Source: Excerpts from G. E. P. Box’s Commentary on A. Bruce Hoadley and J. R. Kettenring (1990), “Communications Between Statisticians and Engineers/Physical Scientists” (with discussion), Technometrics, 32 (3): 243-274.

s_doi · September 7, 2025, 11:39am

Erin, the problem is that the term randomness is very vague the way you are using it. You need to be more precise. If you mean “random sampling” from a target population of interest or “random allocation” of interventions, then neither are mandatory for interpretation of the UI in an analytical study. There is no controversy by anyone on this thread, neither Chris, nor Frank nor anyone else.
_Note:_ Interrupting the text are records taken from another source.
-- ==== Sys2Proof/Machine/Admin.lean ====
section
/-! DEFINITION. The admin commands (R75 to R92): collections, bindings and queues. -/

namespace Sys2Proof.Machine

/-! ### The frame of a command (R79 to R84) -/

/-- From whom a command is accepted (R80). -/
inductive AdmFrom where
  | identify | mgmt | bound
  deriving DecidableEq, Repr

/-- How a command ends: with a record's status, result and output_length, or later. -/
inductive AdmEnd where
  | record (st : Byte) (result : Word64) (len : Nat) (s : State)
  | later (s : State)

/-- Success without a result, and a failure, which changes no state. -/
def AdmEnd.done (s : State) : AdmEnd := .record St.ok 0 0 s
def AdmEnd.fail (st : Byte) (s : State) : AdmEnd := .record st 0 0 s

/-- Bytes 5 to 7, and the parameter bytes that no field uses, are zero. -/
def entryClean (e : List Byte) (used : List (Nat × Nat)) : Bool :=
  allZero (slice e 5 3) && (List.range 48).all fun k => e.getD (16 + k) 0 == 0 || used.any fun r => r.1 ≤ 16 + k && 16 + k < r.1 + r.2

/-- The record of the command in progress, unless its queue was disabled meanwhile (R84); the next command may begin. -/
def State.admRecord (s : State) (f : Fn) (tag : Word32) (st : Byte) (result : Word64) (len : Nat) : State :=
  let x := s.fn f
  let r : Record := { tag, status := st, outputLength := len, epoch := s.work.epoch, result, elapsedNs := s.now - x.admArrival }
  let s := s.setFn f { x with admCur := none, admDiscard := false }
  (if x.admDiscard then s else s.putRecord f .admin r true true).fetchHead f .admin

/-- What a command of an opcode breaks first of R81's rules above POLICY_DENIED that do not depend on its parameters. -/
def State.admStatus (s : State) (f : Fn) (from_ : AdmFrom) (used : List (Nat × Nat)) (e : List Byte) : Byte :=
  let role : Bool := match from_ with
    | .identify => true
    | .mgmt => s.mgmt f
    | .bound => (s.fn f).coll.isSome
  if !entryClean e used then St.badProgram
  else if !role then St.accessDenied
  else if leAt e 8 8 % 64 != 0 then St.inputRange
  else St.ok

/-- A command of an opcode is barred whatever it names: by the owner policy (R81), or by a freeze, under which the device accepts the identify
kind and DEVICE_RESET (R424, R462). -/
def State.admBarred (s : State) (op : Nat) (from_ : AdmFrom) : Bool :=
  s.devPolicy.forbidAdmin.contains op || (s.tamper.frozen && from_ != .identify && op != 0x86)

/-- The command ends with INPUT_RANGE, whose row of R81 comes before POLICY_DENIED. -/
def AdmEnd.outOfRange : AdmEnd → Bool
  | .record st _ _ _ => st == St.inputRange
  | .later _ => false

/-- The command of an opcode that a function has in progress, carried out by `k` on its entry. Nothing happens while no such command is in
progress. -/
def State.admin (s : State) (f : Fn) (op : Nat) (from_ : AdmFrom) (used : List (Nat × Nat)) (k : List Byte → State → AdmEnd) : State :=
  match (s.fn f).admCur with
  | none => s
  | some e =>
    if byteAt e 4 != op || s.boot.inReset then s
    else
      let tag := w32 (leAt e 0 4)
      let st := s.admStatus f from_ used e
      if st != St.ok then s.admRecord f tag st 0 0
      else if s.admBarred op from_ && !(k e s).outOfRange then s.admRecord f tag St.policyDenied 0 0
      else match k e s with
        | .record st result len s => s.admRecord f tag st result len
        | .later s => s

/-- Bytes written to a command's data buffer. -/
def State.admWrite (s : State) (f : Fn) (e bytes : List Byte) (fails : Bool) : AdmEnd :=
  if leAt e 8 8 = 0 then .fail St.inputRange s
  else if fails || !(s.fn f).bme then .fail St.badBuffer s
  else .record St.ok 0 bytes.length (s.writeHost f.port (leAt e 8 8) bytes)

/-! ### IDENTIFY (R86) -/

/-- The I/O queues a function has created. -/
def FnState.created (x : FnState) : List Nat := (x.queues.filter fun p => p.2.created).map (·.1)

/-- Queues created on the device. -/
def State.queueCount (s : State) : Nat := (s.host.fns.map fun p => p.2.created.length).sum

def State.identifyBytes (s : State) (f : Fn) : List Byte :=
  let x := s.fn f
  let word (v : Word32) : List Byte := leBytes 4 v.toNat
  let attrs := match x.coll.bind s.coll with
    | none => zeros 12
    | some c => leBytes 4 (c.weight + c.bindingMode * 256) ++ leBytes 4 (c.maxInflight + c.c0Max * 65536) ++
        leBytes 4 (s.collInFlight (x.coll.getD 0) false (fun _ => true) + s.collInFlight (x.coll.getD 0) true (fun _ => true) * 65536)
  padTo 4096 (word (s.fidIdent f) ++ word (s.fidCollection f) ++ word (s.fidRole f) ++ word (s.fidLimits f) ++ leBytes 4 s.work.epoch ++
    attrs ++ leBytes 4 s.queueCount ++ leBytes 64 ((x.created.map fun q => 2 ^ q).sum) ++ s.measBlock6)

def execIdentify (f : Fn) (dmaFails : Bool) (s : State) : Res :=
  .next (s.admin f 0x80 .identify [] fun e s => s.admWrite f e (s.identifyBytes f) dmaFails)

/-! ### Collections (R75, R77, R82, R173) -/

/-- Collection number and attributes of a command, in range but for byte 18. -/
def collParams (e : List Byte) : Option (Nat × Nat × Nat × Nat) :=
  let c := leAt e 16 2
  let w := byteAt e 19
  let mi := leAt e 20 2
  let c0 := leAt e 22 2
  if c ≤ 1023 && 1 ≤ w && 1 ≤ mi && mi ≤ 4096 && c0 ≤ 1024 then some (c, w, mi, c0) else none

def collFields : List (Nat × Nat) := [(16, 8)]

/-- The CBK of a new collection: 256 random bits wrapped for the measurements now running, or the floors recorded (R173). The bits are not
drawn while the Curator DRBG is stopped (R367): CREATE_COLLECTION then ends with ENTROPY_UNAVAILABLE (log entry 125). -/
def State.newBinding (s : State) (c mode : Nat) : State :=
  match mode with
  | 0 =>
    let d := s.drawFrom .curator 32
    { d.2 with cat := { d.2.cat with wraps := d.2.cat.wraps.set [] c [{ meas := s.measSet.flatten, key := d.1 }] } }
  | 1 => { s with cat := { s.cat with floorsAt := s.cat.floorsAt.set [] c s.boot.floors } }
  | _ => s

/-- A collection's attributes as they now stand enter the open seal (R176, R179). -/
def State.journalColl (s : State) (c : Nat) : State := s.journalAdd (.collection c (s.coll c) (s.boundFns c) (s.cat.wraps.get [] c) (s.cat.floorsAt.get [] c)) false

def execCreateCollection (f : Fn) (s : State) : Res :=
  .next (s.admin f 0x81 .mgmt collFields fun e s =>
    let mode := byteAt e 18
    match collParams e with
    | none => .fail St.inputRange s
    | some (c, w, mi, c0) =>
      if mode > 2 then .fail St.inputRange s
      else if (s.coll c).isSome then .fail St.policyDenied s
      else if mode = 0 && !s.drbgOk .curator then .fail St.entropyUnavailable s
      else
        let s := s.setColl c (some { bindingMode := mode, weight := w, maxInflight := mi, c0Max := c0 })
        .done ((s.newBinding c mode).journalColl c))

/-- A record that keeps its collection from being deleted (R82). -/
def CatRecord.live (r : CatRecord) : Bool := r.state == EntryState.active || (r.state == EntryState.withdrawn && !r.destroyed)

def execDeleteCollection (f : Fn) (s : State) : Res :=
  .next (s.admin f 0x82 .mgmt [(16, 2)] fun e s =>
    let c := leAt e 16 2
    if c > 1023 then .fail St.inputRange s
    else if (s.coll c).isNone || s.entries.any (fun r => r.coll == c && r.live) || !(s.boundFns c).isEmpty then .fail St.policyDenied s
    else
      let s := s.setColl c none
      let cat := { s.cat with wraps := s.cat.wraps.set [] c [], floorsAt := s.cat.floorsAt.set [] c [], unbound := s.cat.unbound ++ [(c, s.boot.policyBody.getD [])] }
      .done (({ s with cat }).journalColl c))

def execSetCollectionLimits (f : Fn) (s : State) : Res :=
  .next (s.admin f 0x83 .mgmt collFields fun e s =>
    match collParams e with
    | none => .fail St.inputRange s
    | some (c, w, mi, c0) =>
      if byteAt e 18 != 0xFF then .fail St.inputRange s
      else match s.coll c with
        | none => .fail St.policyDenied s
        | some x => .done (((s.setColl c (some { x with weight := w, maxInflight := mi, c0Max := c0 })).journalColl c).markC0.pumpAll))

/-! ### Bindings (R44, R80) -/

/-- The function that bytes 16 and 17 name. -/
def targetFn (e : List Byte) : Option Fn :=
  if byteAt e 16 ≤ 1 && byteAt e 17 ≤ 127 then some ⟨if byteAt e 16 = 0 then .west else .east, byteAt e 17⟩ else none

def execBindFunction (f : Fn) (s : State) : Res :=
  .next (s.admin f 0x84 .mgmt [(16, 4)] fun e s =>
    let c := leAt e 18 2
    match targetFn e with
    | none => .fail St.inputRange s
    | some t =>
      if c > 1023 then .fail St.inputRange s
      else if (s.coll c).isNone || (s.fn t).coll.isSome || !(s.fn t).created.isEmpty then .fail St.policyDenied s
      else .done ((s.modFn t fun x => { x with coll := some c }).journalColl c))

def execUnbindFunction (f : Fn) (s : State) : Res :=
  .next (s.admin f 0x85 .mgmt [(16, 2)] fun e s =>
    match targetFn e with
    | none => .fail St.inputRange s
    | some t =>
      match (s.fn t).coll with
      | none => .fail St.policyDenied s
      | some c =>
        if !(s.fn t).created.isEmpty then .fail St.policyDenied s
        else .done ((s.modFn t fun x => { x with coll := none }).journalColl c))

/-! ### DEVICE_RESET (R85) -/

def execDeviceReset (f : Fn) (s : State) : Res :=
  .next (if s.recovery then (if s.portAnswers f.port && s.mgmt f then s.orderedReset else s)
    else s.admin f 0x86 .mgmt [(16, 8)] fun e s =>
      if w64 (leAt e 16 8) != s.serial then .fail St.inputRange s else .later s.orderedReset)

/-! ### Queues (R87, R88, R91, R92, R104) -/

/-- mod_count and mod_time_us are in range (R88). -/
def moderationOk (count us : Nat) : Bool := us ≤ 1000 && (us != 0 || count ≤ 1)

/-- The queue that CREATE_QUEUE asks for, in range. -/
def newQueue (f : Fn) (e : List Byte) : Option (Nat × Queue) :=
  let q := leAt e 16 2
  let depth := leAt e 20 4
  let sq := leAt e 24 8
  let cq := leAt e 32 8
  let mask := byteAt e 42
  if q ≤ 511 && 2 ≤ depth && depth ≤ 65536 && sq % 4096 == 0 && cq % 4096 == 0 && leAt e 40 2 < vectorsOf f && 1 ≤ mask && mask ≤ 15 &&
      moderationOk (byteAt e 43) (leAt e 44 2) then
    some (q, { created := true, depth, sqBase := sq, cqBase := cq, vector := leAt e 40 2, classMask := mask, modCount := byteAt e 43,
               modTimeUs := leAt e 44 2 })
  else none

def execCreateQueue (f : Fn) (s : State) : Res :=
  .next (s.admin f 0x88 .bound [(16, 2), (20, 26)] fun e s =>
    match newQueue f e with
    | none => .fail St.inputRange s
    | some (q, x) =>
      if (s.queue f (.io q)).created then .fail St.policyDenied s
      else if s.queueCount ≥ 4096 || (s.fn f).created.length ≥ 512 then .fail St.resourceExhausted s
      else .done (s.setQueue f (.io q) x))

/-- The queue is gone; records of it that wait to be written are discarded and counted with the jobs that ended silently (R69, R92). -/
def State.removeQueue (s : State) (f : Fn) (q : Nat) : Nat × State :=
  let src := Src.host f (.io q)
  let n := (s.queue f (.io q)).endedSilently + ((s.fn f).heldRecords.filter fun h => h.q == .io q).length +
    (s.tamper.frozenJobs.filter fun x => x.src == src).length
  (n, (((s.dropFrozen (· == src)).dropHeld f fun h => h.q == .io q).setQueue f (.io q) {}))

/-- Consumption stops; abort mode ends the jobs and deletes the queue, drain mode waits. -/
def execDeleteQueue (f : Fn) (s : State) : Res :=
  .next (s.admin f 0x89 .bound [(16, 3)] fun e s =>
    let q := leAt e 16 2
    let x := s.queue f (.io q)
    if q > 511 || byteAt e 18 > 1 then .fail St.inputRange s
    else if !x.created then .fail St.policyDenied s
    else if x.deleting then .later s
    else
      let s := s.setQueue f (.io q) { x with deleting := true, heldEntry := none, deleteTag := w32 (leAt e 0 4) }
      if byteAt e 18 = 0 then .later s
      else
        let s := s.abortJobs fun _ j => j.src == .host f (.io q)
        let r := s.removeQueue f q
        .record St.ok (w64 r.1) 0 r.2.pumpAll)

/-- The last job of a draining queue has written its record. -/
def execDeleteQueueDrainComplete (f : Fn) (q : Nat) (s : State) : Res :=
  .next (let x := s.queue f (.io q)
    if !x.deleting || s.inFlight (.host f (.io q)) != 0 || s.boot.inReset then s
    else
      let r := s.removeQueue f q
      r.2.admRecord f x.deleteTag St.ok (w64 r.1) 0)

def execSetModeration (f : Fn) (s : State) : Res :=
  .next (s.admin f 0x8A .bound [(16, 3), (20, 2)] fun e s =>
    let q := leAt e 16 2
    let x := s.queue f (.io q)
    if q > 511 || !moderationOk (byteAt e 18) (leAt e 20 2) then .fail St.inputRange s
    else if !x.created then .fail St.policyDenied s
    else .done (s.setQueue f (.io q) { x with modCount := byteAt e 18, modTimeUs := leAt e 20 2 }))

/-- The 64 bytes of GET_QUEUE_STATE (R87). -/
def State.queueStateBytes (s : State) (f : Fn) (q : Nat) : List Byte :=
  let x := s.queue f (.io q)
  if !x.created then padTo 64 (leBytes 2 q)
  else
    padTo 64 (leBytes 2 q ++ [byte (1 + 2 * b2n x.stopped + 4 * b2n x.deleting), byte x.classMask] ++ leBytes 4 x.depth ++
      leBytes 8 x.sqBase ++ leBytes 8 x.cqBase ++ leBytes 2 x.vector ++ [byte x.modCount, 0] ++ leBytes 2 x.modTimeUs ++ zeros 2 ++
      leBytes 2 x.sqTail ++ leBytes 2 x.sqHead ++ leBytes 2 x.cqTail ++ leBytes 2 x.cqHead ++ leBytes 4 (s.queueInFlight f (.io q)) ++
      [byte x.firstErr, byte (b2n x.phase), 0, 0] ++ leBytes 4 x.lastTag.toNat ++ leBytes 4 x.lastEpoch)

def execGetQueueState (f : Fn) (dmaFails : Bool) (s : State) : Res :=
  .next (s.admin f 0x8B .identify [(16, 2)] fun e s =>
    if leAt e 16 2 > 511 then .fail St.inputRange s
    else s.admWrite f e (s.queueStateBytes f (leAt e 16 2)) dmaFails)

end Sys2Proof.Machine
end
What they are saying is that there is a huge tendency for misinterpretation and there is also the problem of the statistical model being wrong so we have to be careful in interpretations and perhaps use analyses that make assumptions more transparent.

ESMD · September 7, 2025, 12:11pm

As far as I can tell, they are mandatory…

As noted by Dr.Greenland in the randomization vs random sampling thread linked in the first post:

The random-sampling and randomization models are isomorphic (we can translate from one to the other) as can be seen by considering finite-population sampling (which is all we ever really do): Random sampling is random allocation to be in or out of the sample; randomization is random sampling from the total selected experimental group to determine those in the group who will receive treatment. Sampling methods thus immediately translate into allocation methods and vice-versa, although some methods may look odd or infeasible after translation (which may explain why the isomorphism is often overlooked).

Where is the “isomorphism” between random sampling and observational studies?

This is a fascinating interpretation of this thread. There is, indeed, very little difference between Drs.Harrell and Tong’s positions. But your position is very different from theirs and from the authors cited in multiple posts. If you can cite another expert (besides yourself) who explicitly and substantively defends the rationale behind extrapolation of confidence intervals to observational research, please provide it and put me out of my misery.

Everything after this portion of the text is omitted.